Why it matters: MPOs set metropolitan transportation plans and short‑term funded projects that determine how federal surface‑transportation dollars are prioritized and matched locally. An approved planning boundary shapes which communities can formally participate in those decisions and which projects can be programmed in the MPO’s Transportation Improvement Program (TIP).

What MVP did: Solian said MVP elected to be an independent nonprofit and received a state grant in early formation to cover predevelopment costs and match obligations; the Mat‑Su Borough holds that grant while MVP finalizes a grant agreement. MVP approved its Unified Planning Work Program (UPWP), finalized a long‑range planning workplan, opened a bank account, and completed organizational policies. The policy board—composed of local government officials including the mayors of Wasilla and Palmer, tribal transportation directors, and DOT representation—was adopted, and a 16‑member technical committee of planners, transit and trucking representatives, and non‑motorized advocates will review staff work and recommend items to the policy board.

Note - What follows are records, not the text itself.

-- ==== Sys2Proof/Machine/Fetch.lean ====
section
/-! DEFINITION. Where an instruction is taken from: an event from the packet at the head of the inbox, a wire
frame from the receive buffer, whose last byte the framer still waits for. -/

namespace Sys2Proof.Machine

/-- The instruction is one of the wire-frame rows, which the framer runs. -/
def isFrame : Instr → Bool
  | .response _ _ => true
  | .responseAlt _ _ => true
  | .read _ _ => true
  | .write _ _ => true
  | .unknown04 _ _ _ => true
  | .unknown08 _ _ _ => true
  | .unknown10 _ _ _ => true
  | .unknown20 _ _ _ => true
  | .unknown40 _ _ _ => true
  | .unknown80 _ _ _ => true
  | .rx _ => false
  | .expire _ => false
  | .register _ _ => false
  | .unregister _ => false
  | .query _ => false
  | .send _ _ _ _ _ => false
  | .rawsend _ => false
  | .reset => false

/-- The packet that runs next. -/
def State.pushPacket (s : State) (p : List Byte) : State := { s with inbox := p :: s.inbox }

/-- All bytes of the frame `f` but its last received, and the last one as the next event. -/
def State.placeFrame (s : State) (f : List Byte) : State :=
  let stored := f.take (f.length - 1)
  { s with
    fstate := .body
    rxbuf := stored ++ s.rxbuf.drop stored.length
    idx := stored.length
    remaining := 1
    inbox := encode (.rx (f.getD (f.length - 1) 0)) :: s.inbox }

/-- `s` with the instruction `i` where the next step takes it from. -/
def State.placeInstr (s : State) (i : Instr) : State :=
  if isFrame i then s.placeFrame (encode i) else s.pushPacket (encode i)

end Sys2Proof.Machine
end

Boundary process and data: MVP staff described a multi‑step boundary‑development strategy: choose a population forecast, overlay parcel data (with public lands and designated agricultural land excluded), analyze census blocks and traffic analysis zones, and run four scenarios (infill vs. sprawl) to place future growth. MVP solicited subject‑matter input from developers and realtors and received about 72 public comments during its comment period. Solian cited specific public feedback — including requests to include Reddington Elementary due to school traffic — that led to small map adjustments. The policy board approved the final boundary in September 2023 and the governor signed it; MVP reported the Metropolitan Planning Area is about 20 square miles and contains roughly 73,000 residents.

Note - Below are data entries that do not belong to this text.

-- ==== Sys2Proof/Certificates/Slice0/Obligations.lean ====
section
/-! DEFINITION. The statements for the provers. Each docstring names the rules of spec/ it formalises.

Reading them: `exec i s = .next t` says that the event (or the received frame) `i` completes; a `t` written as
`{ s with … }` says that every other field is unchanged, the frame of the instruction. `trace` is the model's own
list of the outputs emitted so far (log entry 14), so `trace := s.trace ++ os` says that the step emits exactly
`os`, in that order. `inbox` and `freeCount` are the model's own too (log entries 2 and 13). The parameters of
00_scope.md R8 are the field `cfg`, and every statement holds for every value of it (log entry 8). -/

open Sys2Proof Sys2Proof.Machine

/-! ### Codec -/

/-- 40_codec.md R56: the checksum of a list of bytes is `0xFF` minus the sum modulo 256, in the three forms the
rule calls equal, its corner cases and its worked example; and the checksum of a frame is taken over the bytes
from the id to the last before the checksum. -/
def Obligations.ChecksumComplementsTheSum : Prop :=
  (∀ xs : List Byte, (checksum xs).toNat = 255 - (xs.map BitVec.toNat).sum % 256) ∧
    (∀ xs : List Byte, checksum xs = 0xFF - sum8 xs ∧ checksum xs = 0xFF ^^^ sum8 xs) ∧
    checksum [] = 0xFF ∧ (∀ xs : List Byte, (xs.map BitVec.toNat).sum % 256 = 0 → checksum xs = 0xFF) ∧
    checksum [0x80, 0x80] = 0xFF ∧ checksum [0xFF] = 0x00 ∧ checksum [0x01, 0x04, 0x03, 0x28, 0x01] = 0xCE ∧
    ∀ (id cmd : Byte) (data : List Byte),
      (wireFrame id cmd data).getLast? =
        some (checksum (slice (wireFrame id cmd data) 2 ((wireFrame id cmd data).length - 1)))

/-- 40_codec.md R58: what `encode` builds, its size, and when it is `EncodeOverflow`: for `MAX_PARAMS = 57`, and
for every other `MAX_PARAMS` with which `L = n + 3` still fits in a byte. -/
def Obligations.EncodeBuildsTheFrame : Prop :=
  (∀ (maxParams : Nat) (id cmd addr : Byte) (params : List Byte), maxParams ≤ 252 →
    (maxParams < params.length → encodeFrame maxParams id cmd addr params = .error .encodeOverflow) ∧
      (params.length ≤ maxParams → ∃ (len : Byte) (f : List Byte), len.toNat = params.length + 3 ∧
        encodeFrame maxParams id cmd addr params = .ok f ∧
        f = [0xFF, 0xFF] ++ ([id, len, cmd, addr] ++ params) ++ [checksum ([id, len, cmd, addr] ++ params)] ∧
        f.length = params.length + 7 ∧ f.length ≤ maxParams + 7)) ∧
    ({} : Config).maxParams = 57 ∧ ({} : Config).txCapacity = 57 + 7 ∧
    encodeFrame 57 0x01 0x03 0x28 [0x01] = .ok [0xFF, 0xFF, 0x01, 0x04, 0x03, 0x28, 0x01, 0xCE]

/-- 40_codec.md R59: the tests of `decode` in their order, the value it returns, and the worked example. -/
def Obligations.DecodeFrameTestsInOrder : Prop :=
  (∀ f : List Byte,
    (f.length < 7 ∨ f.getD 0 0 ≠ 0xFF ∨ f.getD 1 0 ≠ 0xFF ∨ f.length ≠ 4 + (f.getD 3 0).toNat →
      decodeFrame f = .error .notAFrame) ∧
    (7 ≤ f.length → f.getD 0 0 = 0xFF → f.getD 1 0 = 0xFF → f.length = 4 + (f.getD 3 0).toNat →
      (checksum (slice f 2 (f.length - 1)) ≠ f.getD (f.length - 1) 0 →
        decodeFrame f = .error .checksumMismatch) ∧
      (checksum (slice f 2 (f.length - 1)) = f.getD (f.length - 1) 0 →
        3 ≤ (f.getD 3 0).toNat ∧
        decodeFrame f = .ok (f.getD 2 0, f.getD 4 0, f.getD 5 0, slice f 6 (f.length - 1))))) ∧
    decodeFrame [0xFF, 0xFF, 0x01, 0x04, 0x03, 0x28, 0x01, 0xCE] = .ok (0x01, 0x03, 0x28, [0x01])

/-- 40_codec.md R60, LAW1 and LAW4: `decode` inverts `encode` up to `MAX_PARAMS`, the last byte is the complement
of the sum, and `encode` is injective. `Valid` bounds `TX_CAPACITY` by log entry 9. -/
def Obligations.FrameCodecRoundTrip : Prop :=
  (∀ (c : Config) (id cmd addr : Byte) (params : List Byte), c.Valid → params.length ≤ c.maxParams →
    ∃ f, encodeFrame c.maxParams id cmd addr params = .ok f ∧
      decodeFrame f = .ok (id, cmd, addr, params) ∧
      f.getLast? = some (~~~ (sum8 (slice f 2 (f.length - 1))))) ∧
    ∀ (c : Config) (id cmd addr id' cmd' addr' : Byte) (params params' f : List Byte), c.Valid →
      encodeFrame c.maxParams id cmd addr params = .ok f →
      encodeFrame c.maxParams id' cmd' addr' params' = .ok f →
      (id, cmd, addr, params) = (id', cmd', addr', params')

/-- 40_codec.md R60, LAW2 and LAW3: in a frame that passes the checksum test the bytes from the id through the
checksum sum to `0xFF`, and changing any one of them makes the test fail. -/
def Obligations.ChecksumDetectsOneChangedByte : Prop :=
  ∀ f : List Byte, 3 ≤ f.length → checksum (slice f 2 (f.length - 1)) = f.getD (f.length - 1) 0 →
    sum8 (slice f 2 f.length) = 0xFF ∧
    ∀ (k : Nat) (b : Byte), 2 ≤ k → k < f.length → b ≠ f.getD k 0 →
      checksum (slice (f.set k b) 2 (f.length - 1)) ≠ (f.set k b).getD (f.length - 1) 0

/-! ### Decoding -/

/-- Every well-formed instruction is read back from its encoding: frames by 30_encoding.md R46 and R49, events by
the transaction codes of R52 and the model's operand layout (log entry 3). -/
def Obligations.DecodeInvertsEncode : Prop :=
  ∀ i : Instr, i.wellFormed = true → decode (encode i) = .ok i

/-- The other direction (log entry 3 for events): what the decoder accepts is the encoding of the instruction it
reads, so no two byte lists stand for one instruction and nothing else is accepted. -/
def Obligations.EncodeInvertsDecode : Prop :=
  ∀ (bs : List Byte) (i : Instr), decode bs = .ok i → encode i = bs ∧ i.wellFormed = true

/-- Words written out from the spec's encodings and the instructions they stand for (95_test_vectors.md). The last
two are event packets: their codes are those of 30_encoding.md R52, their operand layout is the model's choice (log
entry 3). -/
def Obligations.SampleWordsDecode : Prop :=
  decode [0xFF, 0xFF, 0x01, 0x04, 0x00, 0x02, 0x00, 0xF8] = .ok (.response 0x01 [0x02, 0x00]) ∧
    decode [0xFF, 0xFF, 0x01, 0x02, 0x01, 0xFB] = .ok (.responseAlt 0x01 []) ∧
    decode [0xFF, 0xFF, 0x01, 0x04, 0x02, 0x38, 0x02, 0xBE] = .ok (.read 0x01 [0x38, 0x02]) ∧
    decode [0xFF, 0xFF, 0x01, 0x04, 0x03, 0x28, 0x01, 0xCE] = .ok (.write 0x01 [0x28, 0x01]) ∧
    decode [0xFF, 0xFF, 0x01, 0x03, 0x04, 0x01, 0xF6] = .ok (.unknown04 0 0x01 [0x01]) ∧
    decode [0x00, 0xFC] = .ok (.rx 0xFC) ∧ decode [0x07] = .ok .reset

/-- A first byte of 8 or more begins no event (30_encoding.md R52 and the opcode table's last row: codes 0x8 to
0xF are not events), and step refuses such a packet by name (log entry 4). -/
def Obligations.OtherCodesAreNoEvents : Prop :=
  ∀ (c : Byte) (ops : List Byte), 8 ≤ c.toNat →
    decodeEvent (c :: ops) = .error .notAnEvent ∧
    ∀ (s : State) (rest : List (List Byte)), s.inbox = (c :: ops) :: rest → step s = .refused .notAnEvent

Public participation and next steps: Solian emphasized that MVP meetings are open, that the organization implemented a public participation plan with a 45‑day comment window, and that technical‑committee meetings include three at‑large seats for transit, trucking and bike/ped representatives. Solian said MVP is about to begin its metropolitan transportation plan project with a consulting team and will expand community outreach through councils, RSAs and transit rider engagement.

Quotes: “I am the executive director…for MVP, Mat‑Su Valley Planning for Transportation, the newest MPO in Alaska,” Solian told the committee during her presentation. She also summarized federal grounding for the process: the development of an MPO is “set out in federal regulation Title 23,” she said, explaining the role of MPOs in making federal funds flow to locally prioritized projects.

What remains unresolved: MVP will need to finalize staffing, complete its MTP and TIP, and continue outreach as those technical documents are drafted. Solian said the organization is still refining internal processes and expects to hire additional staff to run the next planning phases.

Procedural follow‑ups: Committee members asked for follow‑up briefings on funding formulas, membership seats and how community councils are engaged; the committee scheduled continued conversation on related transportation bills and topics at its next meeting.